**What you need to do**
Of the records that follow, copy only the lines from the line containing "the frames the" to the line containing "theorem page1Row0_entries : RowEntries", both included, exactly as written.

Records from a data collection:
-- ==== Sys2Proof/Laws/Ops.lean ====
section
/-! SUPPORT. What the shared operations do, said once: stores, pushes, operand updates, changes of flow, and the frames the
statements are written in. -/

namespace Sys2Proof.Machine

open Sys2Proof.Safety
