theorem page2RowF_entries : RowEntries PageTwoEntry 0xF0 page2RowF := by
  refine ⟨.word ?_, .trap rfl, .word ?_, .word ?_, .word ?_, .word ?_, .word ?_, .word ?_, .word ?_, .word ?_, .word ?_,
    .word ?_, .word ?_, .word ?_, .word ?_, .word ?_, trivial⟩
  all_goals intros; exact ⟨rfl, rfl, rfl⟩

theorem page2_mapEntries : MapEntries PageTwoEntry 0#8
    [page2Row0, page2Row1, page2Row2, page2Row3, page2Row4, page2Row5, page2Row6, page2Row7, page2Row8, page2Row9, page2RowA,
      page2RowB, page2RowC, page2RowD, page2RowE, page2RowF] :=
  ⟨⟨rfl, page2Row0_entries⟩, ⟨rfl, page2Row1_entries⟩, ⟨rfl, page2Row2_entries⟩, ⟨rfl, page2Row3_entries⟩,
    ⟨rfl, page2Row4_entries⟩, ⟨rfl, page2Row5_entries⟩, ⟨rfl, page2Row6_entries⟩, ⟨rfl, page2Row7_entries⟩,
    ⟨rfl, page2Row8_entries⟩, ⟨rfl, page2Row9_entries⟩, ⟨rfl, page2RowA_entries⟩, ⟨rfl, page2RowB_entries⟩,
    ⟨rfl, page2RowC_entries⟩, ⟨rfl, page2RowD_entries⟩, ⟨rfl, page2RowE_entries⟩, ⟨rfl, page2RowF_entries⟩, trivial⟩

theorem page2_reads (op : Byte) : Reads 6 (CoreInstr fun tn => tn == op) (page2 op) :=
  lookup_of_mapEntries page2_mapEntries rfl op

/-- Page 2 answers TRAP, at the opcode that its prebyte precedes (30_encoding.md R101). -/
theorem pageTwo_entry : Reads 7 (CoreInstr fun _ => (0x18 : Byte) == 0x18) pageTwo :=
  reads_byte.andThen fun op _ => (page2_reads op).imp fun _ hi => { hi with trap := trapCode_all_true _ }

/-- An entry of page 1 has at most seven bytes after the opcode and answers TRAP behind the prebyte alone. -/
def PageOneEntry (op : Byte) (p : Parser Instr) : Prop := Reads 7 (CoreInstr fun _ => op == 0x18) p

theorem page1Row0_entries : RowEntries PageOneEntry 0x00 page1Row0 := by
  refine ⟨.alone ?_, .alone ?_, .alone ?_, .alone ?_, .loop, .idx ?_, .word ?_, .byte ?_, .alone ?_, .alone ?_, .alone ?_,
    .alone ?_, .bitIdx fun _ _ h => ⟨h, rfl, rfl⟩, .bitIdx fun _ _ h => ⟨h, rfl, rfl⟩,
    .bitRelIdx fun _ _ _ h => ⟨h, rfl, rfl⟩, .bitRelIdx fun _ _ _ h => ⟨h, rfl, rfl⟩, trivial⟩
  all_goals intros; exact ⟨rfl, rfl, rfl⟩

theorem page1Row1_entries : RowEntries PageOneEntry 0x10 page1Row1 := by
  refine ⟨.byte ?_, .alone ?_, .alone ?_, .alone ?_, .byte ?_, .idx ?_, .word ?_, .byte ?_, pageTwo_entry,
    .direct fun _ hi => ⟨hi, rfl, rfl⟩, .direct fun _ hi => ⟨hi, rfl, rfl⟩, .direct fun _ hi => ⟨hi, rfl, rfl⟩,
    .bitExt fun _ _ h => ⟨h, rfl, rfl⟩, .bitExt fun _ _ h => ⟨h, rfl, rfl⟩, .bitRelExt fun _ _ _ h => ⟨h, rfl, rfl⟩,
    .bitRelExt fun _ _ _ h => ⟨h, rfl, rfl⟩, trivial⟩
  all_goals intros; exact ⟨rfl, rfl, rfl⟩

theorem page1Row2_entries : RowEntries PageOneEntry 0x20 page1Row2 := by
  refine ⟨.byte ?_, .byte ?_, .byte ?_, .byte ?_, .byte ?_, .byte ?_, .byte ?_, .byte ?_, .byte ?_, .byte ?_, .byte ?_,
    .byte ?_, .byte ?_, .byte ?_, .byte ?_, .byte ?_, trivial⟩
  all_goals intros; exact ⟨rfl, rfl, rfl⟩

theorem page1Row3_entries : RowEntries PageOneEntry 0x30 page1Row3 := by
  refine ⟨.alone ?_, .alone ?_, .alone ?_, .alone ?_, .alone ?_, .alone ?_, .alone ?_, .alone ?_, .alone ?_, .alone ?_,
    .alone ?_, .alone ?_, .alone ?_, .alone ?_, .alone ?_, .alone ?_, trivial⟩
  all_goals exact ⟨rfl, rfl, rfl⟩

theorem page1Row4_entries : RowEntries PageOneEntry 0x40 page1Row4 := by
  refine ⟨.alone ?_, .alone ?_, .alone ?_, .alone ?_, .alone ?_, .alone ?_, .alone ?_, .alone ?_, .alone ?_, .alone ?_,
    .callExt, .callIdx, .bitDir fun _ _ h => ⟨h, rfl, rfl⟩, .bitDir fun _ _ h => ⟨h, rfl, rfl⟩,
    .bitRelDir fun _ _ _ h => ⟨h, rfl, rfl⟩, .bitRelDir fun _ _ _ h => ⟨h, rfl, rfl⟩, trivial⟩
  all_goals exact ⟨rfl, rfl, rfl⟩

theorem page1Row5_entries : RowEntries PageOneEntry 0x50 page1Row5 := by
  refine ⟨.alone ?_, .alone ?_, .alone ?_, .alone ?_, .alone ?_, .alone ?_, .alone ?_, .alone ?_, .alone ?_, .alone ?_,
    .byte ?_, .byte ?_, .byte ?_, .byte ?_, .byte ?_, .byte ?_, trivial⟩
  all_goals intros; exact ⟨rfl, rfl, rfl⟩

theorem page1Row6_entries : RowEntries PageOneEntry 0x60 page1Row6 := by
  refine ⟨.idx ?_, .idx ?_, .idx ?_, .idx ?_, .idx ?_, .idx ?_, .idx ?_, .idx ?_, .idx ?_, .idx ?_, .idx ?_, .idx ?_, .idx ?_,
    .idx ?_, .idx ?_, .idx ?_, trivial⟩
  all_goals intros; exact ⟨rfl, rfl, rfl⟩

theorem page1Row7_entries : RowEntries PageOneEntry 0x70 page1Row7 := by
  refine ⟨.word ?_, .word ?_, .word ?_, .word ?_, .word ?_, .word ?_, .word ?_, .word ?_, .word ?_, .word ?_, .word ?_,
    .word ?_, .word ?_, .word ?_, .word ?_, .word ?_, trivial⟩
  all_goals intros; exact ⟨rfl, rfl, rfl⟩

theorem page1Row8_entries : RowEntries PageOneEntry 0x80 page1Row8 := by
  refine ⟨.byte ?_, .byte ?_, .byte ?_, .word ?_, .byte ?_, .byte ?_, .byte ?_, .alone ?_, .byte ?_, .byte ?_, .byte ?_,
    .byte ?_, .word ?_, .word ?_, .word ?_, .word ?_, trivial⟩
  all_goals intros; exact ⟨rfl, rfl, rfl⟩

theorem page1Row9_entries : RowEntries PageOneEntry 0x90 page1Row9 := by
  refine ⟨.byte ?_, .byte ?_, .byte ?_, .byte ?_, .byte ?_, .byte ?_, .byte ?_, .alone ?_, .byte ?_, .byte ?_, .byte ?_,
    .byte ?_, .byte ?_, .byte ?_, .byte ?_, .byte ?_, trivial⟩
  all_goals intros; exact ⟨rfl, rfl, rfl⟩
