-- ==== Sys2Proof/Machine/Crc.lean ====
section
/-! DEFINITION. The CRC engine (40_crc.md): the division primitive, `generate_crc` and `verify_crc`. -/

namespace Sys2Proof.Machine

/-- XOR of the leading symbols of `W` with `D`, symbol by symbol (the window at index 0). -/
def xorLead : Bits → Bits → Bits
  | [], w => w
  | _ :: _, [] => []
  | d :: ds, b :: bs => (b ^^ d) :: xorLead ds bs

/-- XOR of the window of `W` that starts at index `i` with `D` (40_crc.md R111, the inner loop). -/
def xorWindow : Nat → Bits → Bits → Bits
  | 0, d, w => xorLead d w
  | _ + 1, _, [] => []
  | i + 1, d, b :: w => b :: xorWindow i d w

/-- One position of the division (40_crc.md R111): if the bit at `i`, as changed so far, is 1, XOR the window. -/
def divPosition (d w : Bits) (i : Nat) : Bits :=
  if w.getD i false = true then xorWindow i d w else w

/-- `Div2(W, D)` (40_crc.md R111): positions 0 to `len(W) - L` in rising order; none when `len(W) < L`. -/
def div2 (w d : Bits) : Bits :=
  (List.range (w.length + 1 - d.length)).foldl (divPosition d) w

/-- `last(s, k)` (00_scope.md R10). -/
def lastBits (s : Bits) (k : Nat) : Bits := s.drop (s.length - k)

/-- `allzero(s)` (00_scope.md R10). -/
def allZero (s : Bits) : Bool := s.all (! ·)

/-- The unit of `generate_crc` (40_crc.md R113): the remainder only. -/
def generateCrc (m d : Bits) : Bits :=
  lastBits (div2 (m ++ zeros (d.length - 1)) d) (d.length - 1)

/-- The unit of `verify_crc` (40_crc.md R120), with R121's reading of a short `C` (the spec's decision D18; log 9). -/
def verifyCrc (c d : Bits) : Bool :=
  let w := div2 c d
  allZero (lastBits w (min w.length (d.length - 1)))

/-- `generate_crc` (40_crc.md R113): `OBUF` the remainder, no verdict, no codeword. -/
def execGenerateCrc (f : Fields) (s : State) : Result :=
  perform { threshold := false, divisor := true } f
    (fun d _ m => { err := none, valid := false, out := generateCrc m d, cw := [] }) s

/-- `verify_crc` (40_crc.md R120): the verdict in `VALID`, no output. -/
def execVerifyCrc (f : Fields) (s : State) : Result :=
  perform { threshold := false, divisor := true } f
    (fun d _ c => { err := none, valid := verifyCrc c d, out := [], cw := [] }) s

end Sys2Proof.Machine
end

**Answer section**
/-! SUPPORT. What the shared operations do, said once: stores, pushes, operand updates, changes of flow, and the frames the
statements are written in. -/

namespace Sys2Proof.Machine

open Sys2Proof.Safety
theorem page2RowF_entries : RowEntries PageTwoEntry 0xF0 page2RowF := by
  refine ⟨.word ?_, .trap rfl, .word ?_, .word ?_, .word ?_, .word ?_, .word ?_, .word ?_, .word ?_, .word ?_, .word ?_,
    .word ?_, .word ?_, .word ?_, .word ?_, .word ?_, trivial⟩
  all_goals intros; exact ⟨rfl, rfl, rfl⟩

theorem page2_mapEntries : MapEntries PageTwoEntry 0#8
    [page2Row0, page2Row1, page2Row2, page2Row3, page2Row4, page2Row5, page2Row6, page2Row7, page2Row8, page2Row9, page2RowA,
      page2RowB, page2RowC, page2RowD, page2RowE, page2RowF] :=
  ⟨⟨rfl, page2Row0_entries⟩, ⟨rfl, page2Row1_entries⟩, ⟨rfl, page2Row2_entries⟩, ⟨rfl, page2Row3_entries⟩,
    ⟨rfl, page2Row4_entries⟩, ⟨rfl, page2Row5_entries⟩, ⟨rfl, page2Row6_entries⟩, ⟨rfl, page2Row7_entries⟩,
    ⟨rfl, page2Row8_entries⟩, ⟨rfl, page2Row9_entries⟩, ⟨rfl, page2RowA_entries⟩, ⟨rfl, page2RowB_entries⟩,
    ⟨rfl, page2RowC_entries⟩, ⟨rfl, page2RowD_entries⟩, ⟨rfl, page2RowE_entries⟩, ⟨rfl, page2RowF_entries⟩, trivial⟩

theorem page2_reads (op : Byte) : Reads 6 (CoreInstr fun tn => tn == op) (page2 op) :=
  lookup_of_mapEntries page2_mapEntries rfl op

/-- Page 2 answers TRAP, at the opcode that its prebyte precedes (30_encoding.md R101). -/
theorem pageTwo_entry : Reads 7 (CoreInstr fun _ => (0x18 : Byte) == 0x18) pageTwo :=
  reads_byte.andThen fun op _ => (page2_reads op).imp fun _ hi => { hi with trap := trapCode_all_true _ }

/-- An entry of page 1 has at most seven bytes after the opcode and answers TRAP behind the prebyte alone. -/
def PageOneEntry (op : Byte) (p : Parser Instr) : Prop := Reads 7 (CoreInstr fun _ => op == 0x18) p

theorem page1Row0_entries : RowEntries PageOneEntry 0x00 page1Row0 := by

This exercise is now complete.